Well at least you went & tried! & you could try again if you wanted to as well, he just needs to get used to being around dogs, people should have talked to you, that's a bit strange :/ You should always talk at things like that & welcome newbies IMO.


----------



## Pollypiglet (Oct 22, 2011)

Poor you it must be upsetting when you thought you were doing well. The only things I can suggest are that you try and remain upbeat as your dog will pick up on your anxiety and as she will not have a leader she will be fending for herself. Try not to 'reward' barking with treats in attempt to make her stop. Maybe you could try time out if she starts barking take her outside and wait until she is settled and calm then go back in. you may be in and out quite a few times but it may work. I would like to think the trainer would support you and not leave you to flounder. Good luck and be happy!!


----------



## holicon (Mar 8, 2011)

thank you Sue. I have now booked us to have a one to one with a different trainer as she wanted to see what he was like and see why he is acting like he does. She didn't just want me to turn up to training classes. There is also another cockapoo that goes there so it will be nice to meet them. I know what you are saying about keep treating him because sometimes I feel he barks, then looks at me for a treat!

I have now got him to roll over and let me step over him when in down position so the training side is doing well.
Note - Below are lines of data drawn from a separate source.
-- ==== Sys2Proof/Laws/State.lean ====
section
/-! SUPPORT. What each named update of the state leaves in each field: one lemma per field per update,
so that no later proof unfolds an update. -/

namespace Sys2Proof.Machine

/-! ### `setBufByte` -/

@[simp] theorem setBufByte_params (s : State) (k : Nat) (b : Byte) :
    (s.setBufByte k b).params = s.params := rfl
@[simp] theorem setBufByte_seq (s : State) (k : Nat) (b : Byte) :
    (s.setBufByte k b).seq = s.seq := rfl
@[simp] theorem setBufByte_latch (s : State) (k : Nat) (b : Byte) :
    (s.setBufByte k b).latch = s.latch := rfl
@[simp] theorem setBufByte_mode (s : State) (k : Nat) (b : Byte) :
    (s.setBufByte k b).mode = s.mode := rfl
@[simp] theorem setBufByte_coreSp (s : State) (k : Nat) (b : Byte) :
    (s.setBufByte k b).coreSp = s.coreSp := rfl
@[simp] theorem setBufByte_corePc (s : State) (k : Nat) (b : Byte) :
    (s.setBufByte k b).corePc = s.corePc := rfl
@[simp] theorem setBufByte_handoff (s : State) (k : Nat) (b : Byte) :
    (s.setBufByte k b).handoff = s.handoff := rfl
@[simp] theorem setBufByte_capstat (s : State) (k : Nat) (b : Byte) :
    (s.setBufByte k b).capstat = s.capstat := rfl
@[simp] theorem setBufByte_msgDone (s : State) (k : Nat) (b : Byte) :
    (s.setBufByte k b).msgDone = s.msgDone := rfl
@[simp] theorem setBufByte_idleCnt (s : State) (k : Nat) (b : Byte) :
    (s.setBufByte k b).idleCnt = s.idleCnt := rfl
@[simp] theorem setBufByte_frame (s : State) (k : Nat) (b : Byte) :
    (s.setBufByte k b).frame = s.frame := rfl
@[simp] theorem setBufByte_rxLen (s : State) (k : Nat) (b : Byte) :
    (s.setBufByte k b).rxLen = s.rxLen := rfl
@[simp] theorem setBufByte_curAddr (s : State) (k : Nat) (b : Byte) :
    (s.setBufByte k b).curAddr = s.curAddr := rfl
@[simp] theorem setBufByte_curPages (s : State) (k : Nat) (b : Byte) :
    (s.setBufByte k b).curPages = s.curPages := rfl
@[simp] theorem setBufByte_sup (s : State) (k : Nat) (b : Byte) :
    (s.setBufByte k b).sup = s.sup := rfl
@[simp] theorem setBufByte_remain (s : State) (k : Nat) (b : Byte) :
    (s.setBufByte k b).remain = s.remain := rfl
@[simp] theorem setBufByte_rxEn (s : State) (k : Nat) (b : Byte) :
    (s.setBufByte k b).rxEn = s.rxEn := rfl
@[simp] theorem setBufByte_rxDma (s : State) (k : Nat) (b : Byte) :
    (s.setBufByte k b).rxDma = s.rxDma := rfl
@[simp] theorem setBufByte_idleIe (s : State) (k : Nat) (b : Byte) :
    (s.setBufByte k b).idleIe = s.idleIe := rfl
@[simp] theorem setBufByte_idleIf (s : State) (k : Nat) (b : Byte) :
    (s.setBufByte k b).idleIf = s.idleIf := rfl
@[simp] theorem setBufByte_dmaEn (s : State) (k : Nat) (b : Byte) :
    (s.setBufByte k b).dmaEn = s.dmaEn := rfl
@[simp] theorem setBufByte_dmaIdx (s : State) (k : Nat) (b : Byte) :
    (s.setBufByte k b).dmaIdx = s.dmaIdx := rfl
@[simp] theorem setBufByte_htif (s : State) (k : Nat) (b : Byte) :
    (s.setBufByte k b).htif = s.htif := rfl
@[simp] theorem setBufByte_tcif (s : State) (k : Nat) (b : Byte) :
    (s.setBufByte k b).tcif = s.tcif := rfl
@[simp] theorem setBufByte_teif (s : State) (k : Nat) (b : Byte) :
    (s.setBufByte k b).teif = s.teif := rfl
@[simp] theorem setBufByte_tif (s : State) (k : Nat) (b : Byte) :
    (s.setBufByte k b).tif = s.tif := rfl
@[simp] theorem setBufByte_halted (s : State) (k : Nat) (b : Byte) :
    (s.setBufByte k b).halted = s.halted := rfl
@[simp] theorem setBufByte_fault (s : State) (k : Nat) (b : Byte) :
    (s.setBufByte k b).fault = s.fault := rfl
@[simp] theorem setBufByte_reports (s : State) (k : Nat) (b : Byte) :
    (s.setBufByte k b).reports = s.reports := rfl
@[simp] theorem setBufByte_notFounds (s : State) (k : Nat) (b : Byte) :
    (s.setBufByte k b).notFounds = s.notFounds := rfl
@[simp] theorem setBufByte_reboots (s : State) (k : Nat) (b : Byte) :
    (s.setBufByte k b).reboots = s.reboots := rfl
@[simp] theorem setBufByte_buf (s : State) (k : Nat) (b : Byte) :
    (s.setBufByte k b).buf = s.buf.setIfInBounds k b := rfl
@[simp] theorem setBufByte_flash (s : State) (k : Nat) (b : Byte) :
    (s.setBufByte k b).flash = s.flash := rfl
@[simp] theorem setBufByte_schedule (s : State) (k : Nat) (b : Byte) :
    (s.setBufByte k b).schedule = s.schedule := rfl
@[simp] theorem setBufByte_draws (s : State) (k : Nat) (b : Byte) :
    (s.setBufByte k b).draws = s.draws := rfl

/-! ### `clearBuffer` -/

@[simp] theorem clearBuffer_params (s : State) : (clearBuffer s).params = s.params := rfl
@[simp] theorem clearBuffer_seq (s : State) : (clearBuffer s).seq = s.seq := rfl
@[simp] theorem clearBuffer_latch (s : State) : (clearBuffer s).latch = s.latch := rfl
@[simp] theorem clearBuffer_mode (s : State) : (clearBuffer s).mode = s.mode := rfl
@[simp] theorem clearBuffer_coreSp (s : State) : (clearBuffer s).coreSp = s.coreSp := rfl
@[simp] theorem clearBuffer_corePc (s : State) : (clearBuffer s).corePc = s.corePc := rfl
@[simp] theorem clearBuffer_handoff (s : State) : (clearBuffer s).handoff = s.handoff := rfl
@[simp] theorem clearBuffer_capstat (s : State) : (clearBuffer s).capstat = s.capstat := rfl
@[simp] theorem clearBuffer_msgDone (s : State) : (clearBuffer s).msgDone = s.msgDone := rfl
@[simp] theorem clearBuffer_idleCnt (s : State) : (clearBuffer s).idleCnt = s.idleCnt := rfl
@[simp] theorem clearBuffer_frame (s : State) : (clearBuffer s).frame = s.frame := rfl
@[simp] theorem clearBuffer_rxLen (s : State) : (clearBuffer s).rxLen = s.rxLen := rfl
@[simp] theorem clearBuffer_curAddr (s : State) : (clearBuffer s).curAddr = s.curAddr := rfl
@[simp] theorem clearBuffer_curPages (s : State) : (clearBuffer s).curPages = s.curPages := rfl
@[simp] theorem clearBuffer_sup (s : State) : (clearBuffer s).sup = s.sup := rfl
@[simp] theorem clearBuffer_remain (s : State) : (clearBuffer s).remain = s.remain := rfl
@[simp] theorem clearBuffer_rxEn (s : State) : (clearBuffer s).rxEn = s.rxEn := rfl
@[simp] theorem clearBuffer_rxDma (s : State) : (clearBuffer s).rxDma = s.rxDma := rfl
@[simp] theorem clearBuffer_idleIe (s : State) : (clearBuffer s).idleIe = s.idleIe := rfl
@[simp] theorem clearBuffer_idleIf (s : State) : (clearBuffer s).idleIf = s.idleIf := rfl
@[simp] theorem clearBuffer_dmaEn (s : State) : (clearBuffer s).dmaEn = s.dmaEn := rfl
@[simp] theorem clearBuffer_dmaIdx (s : State) : (clearBuffer s).dmaIdx = s.dmaIdx := rfl
@[simp] theorem clearBuffer_htif (s : State) : (clearBuffer s).htif = s.htif := rfl
@[simp] theorem clearBuffer_tcif (s : State) : (clearBuffer s).tcif = s.tcif := rfl
@[simp] theorem clearBuffer_teif (s : State) : (clearBuffer s).teif = s.teif := rfl
@[simp] theorem clearBuffer_tif (s : State) : (clearBuffer s).tif = s.tif := rfl
@[simp] theorem clearBuffer_halted (s : State) : (clearBuffer s).halted = s.halted := rfl
@[simp] theorem clearBuffer_fault (s : State) : (clearBuffer s).fault = s.fault := rfl
@[simp] theorem clearBuffer_reports (s : State) : (clearBuffer s).reports = s.reports := rfl
@[simp] theorem clearBuffer_notFounds (s : State) : (clearBuffer s).notFounds = s.notFounds := rfl
@[simp] theorem clearBuffer_reboots (s : State) : (clearBuffer s).reboots = s.reboots := rfl
@[simp] theorem clearBuffer_buf (s : State) :
    (clearBuffer s).buf = Vector.replicate Config.bufBytes 0#8 := rfl
@[simp] theorem clearBuffer_flash (s : State) : (clearBuffer s).flash = s.flash := rfl
@[simp] theorem clearBuffer_schedule (s : State) : (clearBuffer s).schedule = s.schedule := rfl
@[simp] theorem clearBuffer_draws (s : State) : (clearBuffer s).draws = s.draws := rfl

/-! ### `drawBuffer` -/

@[simp] theorem drawBuffer_params (s : State) :
    (drawBuffer s).params = s.params := by simp only [drawBuffer]
@[simp] theorem drawBuffer_seq (s : State) : (drawBuffer s).seq = s.seq := by simp only [drawBuffer]
@[simp] theorem drawBuffer_latch (s : State) :
    (drawBuffer s).latch = s.latch := by simp only [drawBuffer]
@[simp] theorem drawBuffer_mode (s : State) :
    (drawBuffer s).mode = s.mode := by simp only [drawBuffer]
@[simp] theorem drawBuffer_coreSp (s : State) :
    (drawBuffer s).coreSp = s.coreSp := by simp only [drawBuffer]
@[simp] theorem drawBuffer_corePc (s : State) :
    (drawBuffer s).corePc = s.corePc := by simp only [drawBuffer]
@[simp] theorem drawBuffer_handoff (s : State) :
    (drawBuffer s).handoff = s.handoff := by simp only [drawBuffer]
@[simp] theorem drawBuffer_capstat (s : State) :
    (drawBuffer s).capstat = s.capstat := by simp only [drawBuffer]
@[simp] theorem drawBuffer_msgDone (s : State) :
    (drawBuffer s).msgDone = s.msgDone := by simp only [drawBuffer]
@[simp] theorem drawBuffer_idleCnt (s : State) :
    (drawBuffer s).idleCnt = s.idleCnt := by simp only [drawBuffer]
@[simp] theorem drawBuffer_frame (s : State) :
    (drawBuffer s).frame = s.frame := by simp only [drawBuffer]
@[simp] theorem drawBuffer_rxLen (s : State) :
    (drawBuffer s).rxLen = s.rxLen := by simp only [drawBuffer]
@[simp] theorem drawBuffer_curAddr (s : State) :
    (drawBuffer s).curAddr = s.curAddr := by simp only [drawBuffer]
@[simp] theorem drawBuffer_curPages (s : State) :
    (drawBuffer s).curPages = s.curPages := by simp only [drawBuffer]
@[simp] theorem drawBuffer_sup (s : State) : (drawBuffer s).sup = s.sup := by simp only [drawBuffer]
@[simp] theorem drawBuffer_remain (s : State) :
    (drawBuffer s).remain = s.remain := by simp only [drawBuffer]
@[simp] theorem drawBuffer_rxEn (s : State) :
    (drawBuffer s).rxEn = s.rxEn := by simp only [drawBuffer]
@[simp] theorem drawBuffer_rxDma (s : State) :
    (drawBuffer s).rxDma = s.rxDma := by simp only [drawBuffer]
@[simp] theorem drawBuffer_idleIe (s : State) :
    (drawBuffer s).idleIe = s.idleIe := by simp only [drawBuffer]
@[simp] theorem drawBuffer_idleIf (s : State) :
    (drawBuffer s).idleIf = s.idleIf := by simp only [drawBuffer]
@[simp] theorem drawBuffer_dmaEn (s : State) :
    (drawBuffer s).dmaEn = s.dmaEn := by simp only [drawBuffer]
@[simp] theorem drawBuffer_dmaIdx (s : State) :
    (drawBuffer s).dmaIdx = s.dmaIdx := by simp only [drawBuffer]
@[simp] theorem drawBuffer_htif (s : State) :
    (drawBuffer s).htif = s.htif := by simp only [drawBuffer]
@[simp] theorem drawBuffer_tcif (s : State) :
    (drawBuffer s).tcif = s.tcif := by simp only [drawBuffer]
@[simp] theorem drawBuffer_teif (s : State) :
    (drawBuffer s).teif = s.teif := by simp only [drawBuffer]
@[simp] theorem drawBuffer_tif (s : State) : (drawBuffer s).tif = s.tif := by simp only [drawBuffer]
@[simp] theorem drawBuffer_halted (s : State) :
    (drawBuffer s).halted = s.halted := by simp only [drawBuffer]
@[simp] theorem drawBuffer_fault (s : State) :
    (drawBuffer s).fault = s.fault := by simp only [drawBuffer]
@[simp] theorem drawBuffer_reports (s : State) :
    (drawBuffer s).reports = s.reports := by simp only [drawBuffer]
@[simp] theorem drawBuffer_notFounds (s : State) :
    (drawBuffer s).notFounds = s.notFounds := by simp only [drawBuffer]
@[simp] theorem drawBuffer_reboots (s : State) :
    (drawBuffer s).reboots = s.reboots := by simp only [drawBuffer]
@[simp] theorem drawBuffer_buf (s : State) :
    (drawBuffer s).buf = freeBytes s.draws := by simp only [drawBuffer]
@[simp] theorem drawBuffer_flash (s : State) :
    (drawBuffer s).flash = s.flash := by simp only [drawBuffer]
@[simp] theorem drawBuffer_schedule (s : State) :
    (drawBuffer s).schedule = s.schedule := by simp only [drawBuffer]
@[simp] theorem drawBuffer_draws (s : State) :
    (drawBuffer s).draws = s.draws + 1 := by simp only [drawBuffer]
I will see how we go on Tuesday, looking forward to it.


----------



## Pollypiglet (Oct 22, 2011)

That sounds really great, maybe he is just going through a teenage phase and pushing the boundaries a bit. It is very easy to be an expert on someone elses problems another thing entirely doing it yourself, as I will find out when Hattie comes home. Wish me luck!


----------



## holicon (Mar 8, 2011)

Good luck, when do you bring Hattie home? from what I'm going through now my only advice would be meet lots of dogs. The problem I had was there are a lot of dogs in my village but not many take them for a walk! and the ones he did meet wasn't that friendly.


----------